A quick note on Lorca before I move on to the other plot line in Choose Your Pain. As I may have mentioned, I really didn't care about him until now. However, the story of his ship going down did a lot for him in my eyes. It makes his desire to save the universe, and win the war at any cost, a much more human endeavour. After he tells that story, Lorca becomes a man with a desperate, and dangerous, saviour complex rather than just a military man with an 'ends justify the means' moral philosophy. I'm not saying this makes him a better man but it makes him a more interesting man in much the same way that Burnham is a more interesting character because of her logical drive.

Meanwhile, Saru takes command, and pushes the Discovery's crew to rescue Lorca at any cost.

A few weeks ago, [personal profile] monanotlisa mentioned in the comments that for Star Trek: Discovery to be an ensemble show it needed to invest in all its characters. And I remember thinking that Discovery didn't seem like it wanted to be an ensemble show; it's the Michael Burnham show on purpose. Choose Your Pain is where that starts to change, and the decision to split Lorca from the rest of the crew allows it to start developing characters like Saru a little bit more.

Personally, I prefer when Michael is the focus of the show but I'll take the occasional episode where we see the world from other character's points of view. So, seeing Saru take on the captaincy, and get invested in being a successful captain, really started to bring him to life. Especially when he realises that although he may have succeeded he hasn't necessarily been the 'good' captain Georgiou would have taught him to be. It's also interesting to see that when given the chance to lead he chooses to prioritise an 'ends justify the means' strategy - happily sacrificing Ripper's health for Lorca's safety, even when it is pointed out to him that he is going against the very philosophy at the heart of Starfleet. Considering everyone's objections to Michael's own strategy of mutiny for the good of all this is interesting.

And of course, I loved seeing Saru and Burnham make up friendship-wise. She gave him Georgiou's telescope. He told her he's not afraid of her. They talked about Georgiou and acknowledged she was important to both of them. And Saru shared his thwarted personal development dreams with Michael. It was so lovely. I look forward to their tentative friendship taking place alongside an occasionally antagonistic relationship.

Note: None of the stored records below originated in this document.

/-! ### `updCur` -/

@[simp] theorem updCur_agenda (s : State) (f : Arr → Arr) : (updCur s f).agenda = s.agenda := rfl
@[simp] theorem updCur_cur (s : State) (f : Arr → Arr) : (updCur s f).cur = s.cur := rfl
@[simp] theorem updCur_freeCtr (s : State) (f : Arr → Arr) : (updCur s f).freeCtr = s.freeCtr := rfl
@[simp] theorem updCur_powered (s : State) (f : Arr → Arr) : (updCur s f).powered = s.powered := rfl
@[simp] theorem updCur_ptime (s : State) (f : Arr → Arr) : (updCur s f).ptime = s.ptime := rfl
@[simp] theorem updCur_clusters (s : State) (f : Arr → Arr) : (updCur s f).clusters = s.clusters := rfl
@[simp] theorem updCur_mem (s : State) (f : Arr → Arr) : (updCur s f).mem = s.mem := rfl
@[simp] theorem updCur_poison (s : State) (f : Arr → Arr) : (updCur s f).poison = s.poison := rfl
@[simp] theorem updCur_toQuarantine (s : State) (f : Arr → Arr) : (updCur s f).toQuarantine = s.toQuarantine := rfl
@[simp] theorem updCur_objs (s : State) (f : Arr → Arr) : (updCur s f).objs = s.objs := rfl
@[simp] theorem updCur_headers (s : State) (f : Arr → Arr) : (updCur s f).headers = s.headers := rfl
@[simp] theorem updCur_markMsgs (s : State) (f : Arr → Arr) : (updCur s f).markMsgs = s.markMsgs := rfl
@[simp] theorem updCur_moves (s : State) (f : Arr → Arr) : (updCur s f).moves = s.moves := rfl
@[simp] theorem updCur_port (s : State) (f : Arr → Arr) : (updCur s f).port = s.port := rfl
@[simp] theorem updCur_pins (s : State) (f : Arr → Arr) : (updCur s f).pins = s.pins := rfl
@[simp] theorem updCur_translations (s : State) (f : Arr → Arr) : (updCur s f).translations = s.translations := rfl
@[simp] theorem updCur_routines (s : State) (f : Arr → Arr) : (updCur s f).routines = s.routines := rfl
@[simp] theorem updCur_descs (s : State) (f : Arr → Arr) : (updCur s f).descs = s.descs := rfl
@[simp] theorem updCur_stageJobs (s : State) (f : Arr → Arr) : (updCur s f).stageJobs = s.stageJobs := rfl
@[simp] theorem updCur_evictJobs (s : State) (f : Arr → Arr) : (updCur s f).evictJobs = s.evictJobs := rfl
@[simp] theorem updCur_backing (s : State) (f : Arr → Arr) : (updCur s f).backing = s.backing := rfl
@[simp] theorem updCur_fills (s : State) (f : Arr → Arr) : (updCur s f).fills = s.fills := rfl
@[simp] theorem updCur_tasks (s : State) (f : Arr → Arr) : (updCur s f).tasks = s.tasks := rfl
@[simp] theorem updCur_saveAreas (s : State) (f : Arr → Arr) : (updCur s f).saveAreas = s.saveAreas := rfl
@[simp] theorem updCur_nextSeq (s : State) (f : Arr → Arr) : (updCur s f).nextSeq = s.nextSeq := rfl
@[simp] theorem updCur_tids (s : State) (f : Arr → Arr) : (updCur s f).tids = s.tids := rfl
@[simp] theorem updCur_turns (s : State) (f : Arr → Arr) : (updCur s f).turns = s.turns := rfl
@[simp] theorem updCur_queues (s : State) (f : Arr → Arr) : (updCur s f).queues = s.queues := rfl
@[simp] theorem updCur_deviceQueue (s : State) (f : Arr → Arr) : (updCur s f).deviceQueue = s.deviceQueue := rfl
@[simp] theorem updCur_hostPort (s : State) (f : Arr → Arr) : (updCur s f).hostPort = s.hostPort := rfl
@[simp] theorem updCur_hostReads (s : State) (f : Arr → Arr) : (updCur s f).hostReads = s.hostReads := rfl
@[simp] theorem updCur_contexts (s : State) (f : Arr → Arr) : (updCur s f).contexts = s.contexts := rfl
@[simp] theorem updCur_events (s : State) (f : Arr → Arr) : (updCur s f).events = s.events := rfl
@[simp] theorem updCur_lines (s : State) (f : Arr → Arr) : (updCur s f).lines = s.lines := rfl
@[simp] theorem updCur_domain (s : State) (f : Arr → Arr) : (updCur s f).domain = s.domain := rfl
@[simp] theorem updCur_msix (s : State) (f : Arr → Arr) : (updCur s f).msix = s.msix := rfl
@[simp] theorem updCur_reports (s : State) (f : Arr → Arr) : (updCur s f).reports = s.reports := rfl
@[simp] theorem updCur_power (s : State) (f : Arr → Arr) : (updCur s f).power = s.power := rfl
@[simp] theorem updCur_stackCtl (s : State) (f : Arr → Arr) : (updCur s f).stackCtl = s.stackCtl := rfl
@[simp] theorem updCur_groups (s : State) (f : Arr → Arr) : (updCur s f).groups = s.groups := rfl
@[simp] theorem updCur_ports (s : State) (f : Arr → Arr) : (updCur s f).ports = s.ports := rfl
@[simp] theorem updCur_stops (s : State) (f : Arr → Arr) : (updCur s f).stops = s.stops := rfl
@[simp] theorem updCur_ready (s : State) (f : Arr → Arr) : (updCur s f).ready = s.ready := rfl
@[simp] theorem updCur_readyFail (s : State) (f : Arr → Arr) : (updCur s f).readyFail = s.readyFail := rfl
@[simp] theorem updCur_refthr (s : State) (f : Arr → Arr) : (updCur s f).refthr = s.refthr := rfl
@[simp] theorem updCur_alarm (s : State) (f : Arr → Arr) : (updCur s f).alarm = s.alarm := rfl
@[simp] theorem updCur_pkgnum (s : State) (f : Arr → Arr) : (updCur s f).pkgnum = s.pkgnum := rfl
@[simp] theorem updCur_linken (s : State) (f : Arr → Arr) : (updCur s f).linken = s.linken := rfl
@[simp] theorem updCur_command (s : State) (f : Arr → Arr) : (updCur s f).command = s.command := rfl
@[simp] theorem updCur_mgmtStatus (s : State) (f : Arr → Arr) : (updCur s f).mgmtStatus = s.mgmtStatus := rfl
@[simp] theorem updCur_ucie (s : State) (f : Arr → Arr) : (updCur s f).ucie = s.ucie := rfl
@[simp] theorem updCur_images (s : State) (f : Arr → Arr) : (updCur s f).images = s.images := rfl
@[simp] theorem updCur_measurement (s : State) (f : Arr → Arr) : (updCur s f).measurement = s.measurement := rfl
@[simp] theorem updCur_nextSerial (s : State) (f : Arr → Arr) : (updCur s f).nextSerial = s.nextSerial := rfl

/-! ### `updC` -/

@[simp] theorem updC_agenda (s : State) (c : Fin 8) (f : Cluster → Cluster) : (updC s c f).agenda = s.agenda := rfl
@[simp] theorem updC_cur (s : State) (c : Fin 8) (f : Cluster → Cluster) : (updC s c f).cur = s.cur := rfl
@[simp] theorem updC_freeCtr (s : State) (c : Fin 8) (f : Cluster → Cluster) : (updC s c f).freeCtr = s.freeCtr := rfl
@[simp] theorem updC_powered (s : State) (c : Fin 8) (f : Cluster → Cluster) : (updC s c f).powered = s.powered := rfl
@[simp] theorem updC_ptime (s : State) (c : Fin 8) (f : Cluster → Cluster) : (updC s c f).ptime = s.ptime := rfl
@[simp] theorem updC_arrs (s : State) (c : Fin 8) (f : Cluster → Cluster) : (updC s c f).arrs = s.arrs := rfl
@[simp] theorem updC_mem (s : State) (c : Fin 8) (f : Cluster → Cluster) : (updC s c f).mem = s.mem := rfl
@[simp] theorem updC_poison (s : State) (c : Fin 8) (f : Cluster → Cluster) : (updC s c f).poison = s.poison := rfl
@[simp] theorem updC_toQuarantine (s : State) (c : Fin 8) (f : Cluster → Cluster) : (updC s c f).toQuarantine = s.toQuarantine := rfl
@[simp] theorem updC_objs (s : State) (c : Fin 8) (f : Cluster → Cluster) : (updC s c f).objs = s.objs := rfl
@[simp] theorem updC_headers (s : State) (c : Fin 8) (f : Cluster → Cluster) : (updC s c f).headers = s.headers := rfl
@[simp] theorem updC_markMsgs (s : State) (c : Fin 8) (f : Cluster → Cluster) : (updC s c f).markMsgs = s.markMsgs := rfl
@[simp] theorem updC_moves (s : State) (c : Fin 8) (f : Cluster → Cluster) : (updC s c f).moves = s.moves := rfl
@[simp] theorem updC_port (s : State) (c : Fin 8) (f : Cluster → Cluster) : (updC s c f).port = s.port := rfl
@[simp] theorem updC_pins (s : State) (c : Fin 8) (f : Cluster → Cluster) : (updC s c f).pins = s.pins := rfl
@[simp] theorem updC_translations (s : State) (c : Fin 8) (f : Cluster → Cluster) : (updC s c f).translations = s.translations := rfl
@[simp] theorem updC_routines (s : State) (c : Fin 8) (f : Cluster → Cluster) : (updC s c f).routines = s.routines := rfl
@[simp] theorem updC_descs (s : State) (c : Fin 8) (f : Cluster → Cluster) : (updC s c f).descs = s.descs := rfl
@[simp] theorem updC_stageJobs (s : State) (c : Fin 8) (f : Cluster → Cluster) : (updC s c f).stageJobs = s.stageJobs := rfl
@[simp] theorem updC_evictJobs (s : State) (c : Fin 8) (f : Cluster → Cluster) : (updC s c f).evictJobs = s.evictJobs := rfl
@[simp] theorem updC_backing (s : State) (c : Fin 8) (f : Cluster → Cluster) : (updC s c f).backing = s.backing := rfl
@[simp] theorem updC_fills (s : State) (c : Fin 8) (f : Cluster → Cluster) : (updC s c f).fills = s.fills := rfl
@[simp] theorem updC_tasks (s : State) (c : Fin 8) (f : Cluster → Cluster) : (updC s c f).tasks = s.tasks := rfl
@[simp] theorem updC_saveAreas (s : State) (c : Fin 8) (f : Cluster → Cluster) : (updC s c f).saveAreas = s.saveAreas := rfl
@[simp] theorem updC_nextSeq (s : State) (c : Fin 8) (f : Cluster → Cluster) : (updC s c f).nextSeq = s.nextSeq := rfl
@[simp] theorem updC_tids (s : State) (c : Fin 8) (f : Cluster → Cluster) : (updC s c f).tids = s.tids := rfl
@[simp] theorem updC_turns (s : State) (c : Fin 8) (f : Cluster → Cluster) : (updC s c f).turns = s.turns := rfl
@[simp] theorem updC_queues (s : State) (c : Fin 8) (f : Cluster → Cluster) : (updC s c f).queues = s.queues := rfl
@[simp] theorem updC_deviceQueue (s : State) (c : Fin 8) (f : Cluster → Cluster) : (updC s c f).deviceQueue = s.deviceQueue := rfl
@[simp] theorem updC_hostPort (s : State) (c : Fin 8) (f : Cluster → Cluster) : (updC s c f).hostPort = s.hostPort := rfl
@[simp] theorem updC_hostReads (s : State) (c : Fin 8) (f : Cluster → Cluster) : (updC s c f).hostReads = s.hostReads := rfl
@[simp] theorem updC_contexts (s : State) (c : Fin 8) (f : Cluster → Cluster) : (updC s c f).contexts = s.contexts := rfl
@[simp] theorem updC_events (s : State) (c : Fin 8) (f : Cluster → Cluster) : (updC s c f).events = s.events := rfl
@[simp] theorem updC_lines (s : State) (c : Fin 8) (f : Cluster → Cluster) : (updC s c f).lines = s.lines := rfl
@[simp] theorem updC_domain (s : State) (c : Fin 8) (f : Cluster → Cluster) : (updC s c f).domain = s.domain := rfl
@[simp] theorem updC_msix (s : State) (c : Fin 8) (f : Cluster → Cluster) : (updC s c f).msix = s.msix := rfl
@[simp] theorem updC_reports (s : State) (c : Fin 8) (f : Cluster → Cluster) : (updC s c f).reports = s.reports := rfl
@[simp] theorem updC_power (s : State) (c : Fin 8) (f : Cluster → Cluster) : (updC s c f).power = s.power := rfl
@[simp] theorem updC_stackCtl (s : State) (c : Fin 8) (f : Cluster → Cluster) : (updC s c f).stackCtl = s.stackCtl := rfl
@[simp] theorem updC_groups (s : State) (c : Fin 8) (f : Cluster → Cluster) : (updC s c f).groups = s.groups := rfl
@[simp] theorem updC_ports (s : State) (c : Fin 8) (f : Cluster → Cluster) : (updC s c f).ports = s.ports := rfl
@[simp] theorem updC_stops (s : State) (c : Fin 8) (f : Cluster → Cluster) : (updC s c f).stops = s.stops := rfl
@[simp] theorem updC_ready (s : State) (c : Fin 8) (f : Cluster → Cluster) : (updC s c f).ready = s.ready := rfl
@[simp] theorem updC_readyFail (s : State) (c : Fin 8) (f : Cluster → Cluster) : (updC s c f).readyFail = s.readyFail := rfl
@[simp] theorem updC_refthr (s : State) (c : Fin 8) (f : Cluster → Cluster) : (updC s c f).refthr = s.refthr := rfl
@[simp] theorem updC_alarm (s : State) (c : Fin 8) (f : Cluster → Cluster) : (updC s c f).alarm = s.alarm := rfl
@[simp] theorem updC_pkgnum (s : State) (c : Fin 8) (f : Cluster → Cluster) : (updC s c f).pkgnum = s.pkgnum := rfl
@[simp] theorem updC_linken (s : State) (c : Fin 8) (f : Cluster → Cluster) : (updC s c f).linken = s.linken := rfl
@[simp] theorem updC_command (s : State) (c : Fin 8) (f : Cluster → Cluster) : (updC s c f).command = s.command := rfl
@[simp] theorem updC_mgmtStatus (s : State) (c : Fin 8) (f : Cluster → Cluster) : (updC s c f).mgmtStatus = s.mgmtStatus := rfl
@[simp] theorem updC_ucie (s : State) (c : Fin 8) (f : Cluster → Cluster) : (updC s c f).ucie = s.ucie := rfl
@[simp] theorem updC_images (s : State) (c : Fin 8) (f : Cluster → Cluster) : (updC s c f).images = s.images := rfl
@[simp] theorem updC_measurement (s : State) (c : Fin 8) (f : Cluster → Cluster) : (updC s c f).measurement = s.measurement := rfl
@[simp] theorem updC_nextSerial (s : State) (c : Fin 8) (f : Cluster → Cluster) : (updC s c f).nextSerial = s.nextSerial := rfl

During Saru's captaincy, Michael, Tilly, Stamets, and Dr. Culber fight to keep Ripper any more pain. This introduces another reason why separating Lorca from him crew is narratively necessary. With each jump the Discovery makes, Ripper is deteriorating. Michael wants to stop using the tardigrade, and instead find an alternative source of power, with the intention of releasing Ripper for good. Mr 'Save the universe at any cost' is just as unlikely listen to her arguments as Saru. However, confronting, and disobeying, Lorac is likely to come with many more consequences for everyone involved. So, this third plot strand, which allows the viewer to see the more caring side of Michael and Stamets, and ends this god awful treatment of Ripper which seems incompatible with Starfleet's very soul, can only really happen without Lorca around.

By the way, it's really nice to see Michael forming relationships in this episode. It seems like she's gathering her people around her now. Tilly, and Saru are nailed on comrades. And even Stamets and the doctor have warmed up to her because of her involvement in Ripper's case (and her logical, scientific prowess). It heartens me to see her less isolated because I worry about Lorca's influence over her, and having a range of other people in her corner can only do her good. Also, I'm so worried about Stamets after the mirror twin thing happened, and I think Michael is probably one of the people most equipped to help him if this all turns extra terrifying (she's smart is why). I'd like anything she has to do to really mean something on an intimate, personal level so I hope they continue to grow in each other's regard.

So, on I go to episode six cheerily titled Lethe which apparently means 'oblivion'. So, I'm sure nothing on the horrifying level of eye injections, or Klingon romance, will happen in this one, right? *whistles*.